** Opening Dataset records block **

/-- On SAFE_HOLD entry each enabled endpoint reports an Uncorrectable Internal Error, unless it is masked, as its severity
bit selects (R301). -/
def State.reportInternalError (s : State) : State :=
  [0, 1, 2, 3].foldl (fun t e => t.aerEndpoint e aerInternal true []) s

/-- UPD shows the result and reason of an operation that ends. -/
def State.updEnd (s : State) (status reason : Nat) : State :=
  ((s.setF UPD_CMD.result status).setF UPD_CMD.reason reason).setF UPD_CMD.busy 0

/-- An activation ends before its commit, with nothing changed (R478, R483): NVMe fetching resumes, and Firmware Commits that wait
for it fail. -/
def State.abandonAct (s : State) (reason : Nat) : State :=
  match s.upd.act with
  | none => s
  | some a =>
    if a.commit.isSome then s
    else
      let s1 := { s with upd := { s.upd with act := none }, nve := { s.nve with holdFetch := false } }
      let s2 := if a.member then s1 else s1.updEnd stRefusedState reason
      (((s2.setF UPD_STATUS.last_result stRefusedState).setF UPD_STATUS.last_reason reason).setF UPD_STATUS.phase
        (if s2.upd.header.isSome then 1 else 0)).nveActivated false

/-- Is the control plane paused: between an activation's commit and BOOT_CTL.done (R480)? -/
def State.controlPaused (s : State) : Bool :=
  match s.upd.act with
  | some a => a.commit.isSome
  | none => false

/-- A mode request waits for the end of the pause. -/
def State.holdReq (s : State) (q : HeldReq) : State := { s with upd := { s.upd with held := s.upd.held ++ [q] } }

/-- SAFE_HOLD is entered by an L3 fault (R45, R50): a request in preparation is abandoned with REFUSED_STATE, and the mode
being left becomes the return mode unless it is STANDBY. In SAFE_HOLD the mode and return_mode stay; DARKROOM commits
nothing (R434). -/
def State.enterSafeHold (s : State) : State :=
  let s0 := (s.endMode stRefusedState).abandonAct 5
  let s1 := { s0 with modes := { s0.modes with heldStandby := none } }
  if s.mode = mSafeHold ∨ s.mode = mDarkroom then s1
  else
    let s2 := if s.mode = mStandby then s1 else s1.setF MODE_STATE.return_mode s.mode
    ((s2.setF MODE_STATE.mode mSafeHold).suspendUnits (List.range 26)).reportInternalError.showMode

end Sys2Proof.Machine
end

** Closing Dataset records block **

Task to carry out
Looking at the entries above, how many lines contain the word "updEnd"? Answer with the number alone.

Solved exercise
2